Mudik Dilarang, Bikin Mal di Jakarta Ramai Pengunjung Nggak Ya?

Vadhia Lidyana - detikFinance
Kamis, 06 Mei 2021 16:25 WIB
Poster
Foto: Edi Wahyono
Jakarta -

Tahun ini pemerintah kembali melarang masyarakat untuk mudik. Larangan mudik berlaku mulai hari ini, 6 sampai 17 Mei mendatang. Larangan itu diterapkan untuk mencegah penyebaran COVID-19.

Sebelum larangan mudik berlaku, tingkat pengunjung di pusat-pusat perbelanjaan sempat melonjak, bahkan mendekati batas maksimal 50% dari jumlah kapasitas. Puncaknya itu terjadi pada akhir pekan lalu, di mana jumlah pengunjung di mal mencapai 40%.

"Pada akhir pekan lalu hampir menyentuh batas maksimal 50%, tapi secara rata- rata adalah sekitar 40%," kata Ketua Umum Asosiasi Pengelola Pusat Belanja Indonesia (APPBI) Alphonsus Widjaja kepada detikcom, Kamis (6/5/2021).

Menurut Alphonsus, kenaikan jumlah pengunjung di mal diprediksi mencapai puncaknya lagi pada hari kedua Idul Fitri 1442 Hijriyah.

"Peningkatan kunjungan diperkirakan akan terjadi lagi nanti mulai Idul Fitri hari kedua yang mana masyarakat berkunjung ke pusat perbelanjaan untuk mengisi liburan," terang dia.

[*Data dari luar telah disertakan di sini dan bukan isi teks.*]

/-! ### Management records -/

theorem setRoute (b r : Nat) (hs : P s) : P (s.setRoute b r).1 := by
  unfold State.setRoute
  split
  · exact h.reroute b _ hs
  · exact hs

theorem recordMode (v : Nat) (hs : P s) : P (s.recordMode v).1 := by
  unfold State.recordMode
  split
  · unfold State.recordConfig
    split
    · exact hs
    · exact hs
    · exact hs
    all_goals
      next hm =>
      split
      · exact hs
      · split
        · exact hs
        · dsimp only
          exact h.changeMode _ _ (by rw [hm]; decide) (by decide) hs
  · unfold State.recordRun
    split
    · next hm =>
      split
      · exact hs
      · dsimp only
        exact h.checkBegin hm hs
    · exact hs
    · exact hs
    · next hm =>
      split
      · exact hs
      · dsimp only
        exact h.changeMode _ _ (by rw [hm]; decide) (by decide) hs
    · exact hs
  · unfold State.recordHold
    split
    · exact hs
    · dsimp only
      exact h.holdPending hs
    · next hm =>
      dsimp only
      exact h.changeMode _ _ (by rw [hm]; decide) (by decide) hs
    · exact hs
    · exact hs
  · unfold State.recordResume
    split
    · exact hs
    · exact hs
    · exact hs
    · exact hs
    · next hm =>
      split
      · exact hs
      · split
        · dsimp only
          exact h.changeMode _ _ (by rw [hm]; decide) (by decide) hs
        · dsimp only
          exact h.changeMode _ _ (by rw [hm]; decide) (by decide) hs
  · unfold State.recordStop
    dsimp only
    exact h.goStop _ hs
  · exact hs

theorem readEntry (hs : P s) : P s.readEntry := by
  unfold State.readEntry State.advance
  exact h.setPtr _ (h.setHolder _ hs)

theorem recordInject (c : Nat) (hs : P s) : P (s.recordInject c).1 := by
  unfold State.recordInject
  split
  · exact hs
  · dsimp only
    exact h.pulseChan _ _ hs

theorem recordMask (m : BitVec 24) (hs : P s) : P (s.recordMask m).1 := by
  unfold State.recordMask
  split
  · exact hs
  · exact h.setMask _ hs

theorem carry (m : MgmtRecord) (hs : P s) : P (s.carry m).1 := by
  cases m with
  | selectTable _ => exact hs
  | selectIndex _ => exact hs
  | write img => exact h.writeEntry img hs
  | read => exact h.readEntry hs
  | mode v => exact h.recordMode v hs
  | placeBoat b c z r => exact h.placeBoat b c z r hs
  | retireBoat b => exact h.retireBoat b hs
  | setRoute b r => exact h.setRoute b r hs
  | clearZone z => exact h.clearZone z hs
  | injectTrigger c => exact h.recordInject c hs
  | clearCounters => exact h.clearCounters hs
  | noticeMask m => exact h.recordMask m hs
  | status => exact hs
  | reset _ => exact hs

theorem openRequest (hs : P s) : P s.openRequest := by
  unfold State.openRequest
  split
  · exact hs
  · split
    · exact h.bump _ (h.setReq _ (fun x hx => by cases hx; exact .inl (by decide)) hs)
    · exact h.setReq _ (fun x hx => by cases hx; exact .inl (by decide)) hs

end Whole

/-- Adding results to a request that has fewer than 8 leaves it with at most 8. -/
theorem Request.count_answer {r : Request} (hc : r.count < 8) {l : List MgmtResult} (hl : l.length ≤ r.broken.length + 1)
    {sel : Option Nat} (hsel : sel = none) {k : Option ResetKind} :
    ({ r with results := r.results ++ l, select := sel, reset := k } : Request).count ≤ 8 := by
  subst hsel
  unfold Request.count at *
  simp only [Request.broken, List.length_append, List.length_nil, Nat.add_zero]
  have : r.broken.length = (match r.select with | none => ([] : List MgmtResult) | some _ => [.plain .sequence]).length := rfl
  omega

namespace Whole

variable (h : Whole P) {s : State}
include h

theorem answer (r : Request) (l : List MgmtResult) (hc : r.count < 8) (hl : l.length ≤ r.broken.length + 1) (hs : P s) :
    P (s.answer r l) :=
  h.setReq _ (fun x hx => by cases hx; exact .inl (Request.count_answer hc hl rfl)) hs

theorem takeRecord (m : MgmtRecord) (hs : P s) : P (s.takeRecord m) := by
  unfold State.takeRecord
  split
  · exact hs
  · next r hr =>
    split
    · exact hs
    · split
      · exact h.setReq _ (fun x hx => by cases hx; exact .inr ⟨r, hr, Nat.le_refl _⟩) hs
      · next hc =>
        have hc : r.count < 8 := by simpa [Config.requestCap] using hc
        split
        · exact h.answer r _ hc (by simp) hs
        · split
          · refine h.setReq _ (fun x hx => ?_) hs
            cases hx
            left
            unfold Request.count at *
            simp [Request.broken] at *
            omega
          · unfold State.takeSelectIndex
            split
            · exact h.answer r _ hc (by simp) hs
            · next t ht =>
              dsimp only
              refine h.answer r _ hc (by simp [Request.broken, ht]) ?_
              unfold State.setPointer
              split
              · exact hs
              · split
                · exact h.setPtr _ hs
                · exact hs
          · unfold State.takeReset
            dsimp only
            split
            · refine h.setReq _ (fun x hx => ?_) hs
              cases hx
              left
              rw [List.append_assoc]
              exact Request.count_answer hc (by simp) rfl
            · refine h.setReq _ (fun x hx => ?_) hs
              cases hx
              left
              rw [List.append_assoc]
              exact Request.count_answer hc (by simp) rfl
            · exact h.answer r _ hc (by simp) hs
          · dsimp only
            exact h.answer r _ hc (by simp) (h.carry m hs)

theorem respond (l : List MgmtResult) (hs : P s) : P (s.respond l) := h.pumpUp (h.modEv _ (h.setHeld _ hs))

theorem resetOf (r : Request) (hs : P s) : P (s.resetOf r) := by
  unfold State.resetOf
  split
  · exact hs
  · exact h.doReset _ (h.modEv _ hs)

theorem noReq (hs : P s) : P { s with req := none } := h.setReq none (fun _ hx => by cases hx) hs

theorem closeRequest (hs : P s) : P s.closeRequest := by
  unfold State.closeRequest
  split
  · exact hs
  · split
    · exact h.noReq hs
    · exact h.respond _ (h.noReq (h.resetOf _ hs))

theorem manage (t : Nat) (last : Bool) (m : MgmtRecord) {u : State} (hu : s.manage t last m = .next u) (hs : P s) : P u := by
  have h1 : P (State.event (fun s => s.openRequest.takeRecord m) (s.at_ t)) :=
    h.event (fun hs => h.takeRecord m (h.openRequest hs)) (h.at_ t hs)
  revert hu h1
  unfold State.manage
  generalize State.event (fun s => s.openRequest.takeRecord m) (s.at_ t) = v
  intro hu h1
  cases last <;> cases hu
  · exact h1
  · exact h.closeRequest h1

/-! ### The line -/

theorem takeNodeRecord (own : Bool) (src : Nat) (r : NodeRecord) (hs : P s) : P (s.takeNodeRecord own src r) := by
  unfold State.takeNodeRecord
  split
  · exact h.takeMarker _ _ _ hs
  · exact h.takeTrap _ _ _ hs
  · exact h.takeBerth _ _ _ _ hs
  · exact h.takeWeight _ _ _ _ hs
  · exact h.takeTag _ _ _ hs
  · split
    · exact h.takeReady _ _ hs
    · exact h.takeDone _ _ hs
    · exact h.bump _ hs
  · exact h.takeHeartbeat _ _ hs
  · exact h.takeHello _ _ hs
  · split
    · exact h.takeLimitAck _ hs
    · exact hs
  · split
    · split
      · exact h.ackAccepted _ _ _ hs
      · exact h.ackRefused _ _ _ hs
      · exact h.bump _ hs
    · exact hs

theorem takeNodeRecords (own : Bool) (src : Nat) (l : List RawRecord) (hs : P s) : P (s.takeNodeRecords own src l) := by
  unfold State.takeNodeRecords
  exact foldl_keeps (P := P) (fun _ r ht => h.event (fun hs => h.takeNodeRecord own src r hs) ht) _ hs
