theorem State.Bookings.taken {s : State} (hs : s.Bookings) {e : QEntry} (he : s.queued e.boat = true) : (s.taken e).Bookings := by
  obtain ⟨y, hy, hyst⟩ := taken_granted hs he
  obtain ⟨x, hx, hst⟩ := ((hs.2 e.boat).1).mp he
  refine hs.change e.boat (by rw [queue_taken]; exact hs.nodup_filter _) (fun c hc => ?_) (fun c hc => ?_)
    (fun c _ => release_taken s e c) (booking_granted e.boat hy hyst (by rw [queued_taken]; simp) fun r a hr ha => ?_)
  · rw [queued_taken]
    simp [hc]
  · rw [boatR_taken, if_neg hc]
  · rw [release_taken] at hr
    exact absurd ha (hs.not_throwing (fun z hz => by rw [hx] at hz; cases hz; rw [hst]; decide) hr a)

namespace State.Bookings

variable {s : State} (hs : s.Bookings)
include hs

theorem launchAbort (k : Nat) (r : AbortReason) : (s.launchAbort k r).Bookings := by
  unfold State.launchAbort
  split
  · next e b _ _ =>
    have h1 : ((s.putSeq k .idle).hand e.booster .boosterSafe).Bookings := hs.ofBook (book_hand _ _ _)
    dsimp only
    refine State.Bookings.notice ?_ _
    split
    · next hg =>
      obtain ⟨x, hx, hst⟩ := (Option.any_eq_true _ _).mp hg
      exact (h1.release_waiting hx (eq_of_beq hst)).ofBook (book_toBerthReturned _ _)
    · exact h1
  · exact hs

theorem abortCharge (k : Nat) (r : AbortReason) : (s.abortCharge k r).Bookings := by
  unfold State.abortCharge
  split
  · exact hs.launchAbort k r
  · exact hs

theorem abortInhibited : s.abortInhibited.Bookings := by
  refine foldl_keeps (P := State.Bookings) (fun t k ht => ?_) _ hs
  split
  · exact ht.abortCharge k _
  · exact ht

theorem inhibitPulse (c : Nat) : (s.inhibitPulse c).Bookings := by
  refine foldl_keeps (P := State.Bookings) (fun t u ht => ?_) _ hs
  split
  · exact ht.abortCharge _ _
  · exact ht

theorem pulseChan (c : Nat) (src : Source) : (s.pulseChan c src).Bookings :=
  inhibitPulse (base_bookings.deliverPulse (fun _ ht => ht.ofBook rfl) c src hs) c

theorem pulse (g : Gen) : (s.pulse g).Bookings := by
  refine foldl_keeps (P := State.Bookings) (fun t c ht => ?_) _ hs
  split
  · exact ht.pulseChan c _
  · exact ht

theorem abortCharges : s.abortCharges.Bookings := (hs.abortCharge 0 _).abortCharge 1 _

theorem abortChargesOn (n : Nat) : (s.abortChargesOn n).Bookings :=
  foldl_keeps (P := State.Bookings) (fun _ k ht => ht.abortCharge k _) _ hs

theorem launchDeparted (k b : Nat) : (s.launchDeparted k b).Bookings := by
  unfold State.launchDeparted
  split
  · exact hs.ofBook ((book_notice _ _).trans (book_handBooster _ _ _))
  · exact hs

/-! ### Grants (R46 to R51) -/

theorem chargeStart (k b : Nat) : (s.chargeStart k b).Bookings := by
  unfold State.chargeStart
  split
  · exact hs
  · next e he =>
    have h1 : (s.putSeq k { Seq.idle with state := .charging, boat := some b, band := ((s.boatR b).bind fun x => x.band).map (·.2) }).Bookings :=
      hs.ofBook rfl
    dsimp only
    split
    · exact h1.launchAbort k _
    · split
      · exact h1.launchAbort k _
      · exact h1.ofBook (book_hand _ _ _)

theorem openGate (e : QEntry) (z : ZoneEntry) : (s.openGate e z).Bookings := by
  have h1 : (s.putRel e.boat (some ⟨e, .gate⟩)).Bookings := hs.putRel _ _ fun r a hr ha => by cases hr; cases ha
  unfold State.openGate
  dsimp only
  split
  · exact h1
  · exact h1.hand _ _

theorem beginRelease (e : QEntry) (z : ZoneEntry) (hg : ∃ x, s.boatR e.boat = some x ∧ x.state = .granted) :
    (s.beginRelease e z).Bookings := by
  unfold State.beginRelease
  split
  · have h1 : (s.putRel e.boat (some ⟨e, .launch⟩)).Bookings := hs.putRel _ _ fun r a hr ha => by cases hr; cases ha
    dsimp only
    split
    · exact h1
    · exact h1.chargeStart _ _
  · split
    · exact (hs.putRel e.boat _ fun r a hr _ => by cases hr; exact ⟨rfl, hg⟩).hand _ _
    · exact hs.openGate e z
  · exact hs.openGate e z
  · exact hs.openGate e z
  · exact hs.openGate e z
  · exact hs
  · exact hs

/-- A grant of an entry whose boat is queued (R47). -/
theorem grant {e : QEntry} (he : s.queued e.boat = true) : (s.grant e).Bookings := by
  obtain ⟨y, hy, hst⟩ := taken_granted hs he
  have h3 := book_toldGranted (s.taken e) e.origin
  have h4 := (hs.taken he).ofBook h3
  rw [grant_taken]
  split
  · exact h4
  · exact h4.beginRelease e _ ⟨y, (boatR_of_boats (boats_of_book h3) _).trans hy, hst⟩
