-- ==== Sys2Proof/Machine/ExecPlant.lean ====
section
/-! DEFINITION. Meanings of the commands of power, measurement, burner and flame. -/

namespace Sys2Proof.Machine

/-- POWER_ON (R198): the volatile state at its power-on values, the load begun. Without a loss of power before it nothing happens (log 2). -/
def execPowerOn (s : State) : Host.Outcome State Fault Refusal :=
  done (if s.power = .off then s.volatileReset .loading else s)

/-- POWER_LOSS (R195). -/
def execPowerLoss (s : State) : Host.Outcome State Fault Refusal := done (powerLoss s)

/-- LOAD_COMPLETE (R198). -/
def execLoadComplete (s : State) : Host.Outcome State Fault Refusal :=
  done (if s.power = .loading then settle (loadComplete s) else s)

/-- FRAME_COMPLETION (R1). -/
def execFrameCompletion (f : Frame) (s : State) : Host.Outcome State Fault Refusal := done (s.event (frameStep f))

/-- FLOW_DISAGREE_TIMEOUT (R11). -/
def execFlowDisagreeTimeout (s : State) : Host.Outcome State Fault Refusal := done (s.event disagreeTimeout)

/-- CIRCULATION_TIMEOUT (R20). -/
def execCirculationTimeout (s : State) : Host.Outcome State Fault Refusal := done (s.event circulationTimeout)

/-- FAN_DEVIATION_TIMEOUT (R47). -/
def execFanDeviationTimeout (s : State) : Host.Outcome State Fault Refusal := done (s.event fanDeviationTimeout)

/-- PURGE_COMPLETE (R29). -/
def execPurgeComplete (s : State) : Host.Outcome State Fault Refusal := done (s.event purgeTimeout)

/-- FLAME_SAMPLE (R12, R13). -/
def execFlameSample (raw : Sample) (s : State) : Host.Outcome State Fault Refusal := done (s.event (flameSampled raw))

/-- INPUT_PULSE (R14, R15). -/
def execInputPulse (line : PulseLine) (s : State) : Host.Outcome State Fault Refusal := done (s.event (pulseCounted line))

/-- RELAY_READBACK_CHANGE (R43). The level is noted whatever the power. -/
def execRelayReadbackChange (relay : Relay) (energised : Bool) (dt : Nat) (s : State) :
    Host.Outcome State Fault Refusal :=
  done (((s.advance dt).onLines fun l =>
    match relay with
    | .gas1 => { l with relay1Fb := energised }
    | .gas2 => { l with relay2Fb := energised }).event (mismatchSync relay))

/-- MISMATCH_TIMER_EXPIRY (R43). -/
def execMismatchTimerExpiry (relay : Relay) (s : State) : Host.Outcome State Fault Refusal :=
  done (s.event fun s => s.expire (s.bs.mismatch relay) (mismatchFound relay))

/-- TPCHK_EXPIRY (R28). -/
def execTpchkExpiry (s : State) : Host.Outcome State Fault Refusal :=
  done (s.event fun s => s.expire s.bs.tPchk tpchkExpired)

/-- PRE_PURGE_LIMIT_EXPIRY (R30). -/
def execPrePurgeLimitExpiry (s : State) : Host.Outcome State Fault Refusal :=
  done (s.event fun s => s.expire s.bs.purgeLimit purgeLimitExpired)

/-- TPRESPK_EXPIRY (R31). -/
def execTprespkExpiry (s : State) : Host.Outcome State Fault Refusal :=
  done (s.event fun s => s.expire s.bs.tPrespk tprespkExpired)

/-- TSPARK_EXPIRY (R32). -/
def execTsparkExpiry (s : State) : Host.Outcome State Fault Refusal :=
  done (s.event fun s => s.expire s.bs.tSpark tsparkExpired)

/-- TSAFE_EXPIRY (R33). -/
def execTsafeExpiry (s : State) : Host.Outcome State Fault Refusal :=
  done (s.event fun s => s.expire s.bs.tSafe tsafeExpired)

/-- TSTAB_EXPIRY (R35). -/
def execTstabExpiry (s : State) : Host.Outcome State Fault Refusal :=
  done (s.event fun s => s.expire s.bs.tStab tstabExpired)

/-- TPOST_EXPIRY (R39). -/
def execTpostExpiry (s : State) : Host.Outcome State Fault Refusal :=
  done (s.event fun s => s.expire s.bs.tPost tpostExpired)

/-- LOCKOUT_PURGE_EXPIRY (R48). -/
def execLockoutPurgeExpiry (s : State) : Host.Outcome State Fault Refusal :=
  done (s.event fun s => s.expire s.bs.lockPurge lockPurgeExpired)

/-- TFF_EXPIRY (R41). -/
def execTffExpiry (s : State) : Host.Outcome State Fault Refusal :=
  done (s.event fun s => s.expire s.bs.falseFlame falseFlameFound)

/-- TFFPOST_EXPIRY (R42). -/
def execTffpostExpiry (s : State) : Host.Outcome State Fault Refusal :=
  done (s.event fun s => s.expire s.bs.postGas tffpostExpired)

end Sys2Proof.Machine
end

Dihubungi secara terpisah, Dewan Penasehat Himpunan Penyewa Pusat Perbelanjaan Indonesia (Hippindo) Tutum Rahanta mengatakan, larangan mudik justru membuat transaksi masyarakat di tenant-tenant mal menurun dibandingkan sebelum pandemi COVID-19. Pasalnya, dengan larangan mudik maka masyarakat tidak berbelanja oleh-oleh untuk dibawa ke kampung halaman, dan mengurangi jumlah pakaian baru yang akan dibeli.

"Memang terhalang oleh larangan mudik, pasti terdampak. Kalau mudik kan Anda harus bawa oleh-oleh, kalau sekarang nggak, ya sudah kirim uang saja. Toh nggak ada perayaan barengan, sehingga baju yang biasanya beli 3 pasang, sekarang 1 pasang saja," papar Tutum kepada detikcom.

Meski begitu, transaksi di tenant-tenant mal selama bulan Puasa dan Lebaran tetap meningkat jika dibandingkan bulan-bulan sebelumnya. Bahkan, menurutnya transaksi yang dicetak pada bulan Puasa dan menjelang Lebaran paling tinggi selama pandemi COVID-19.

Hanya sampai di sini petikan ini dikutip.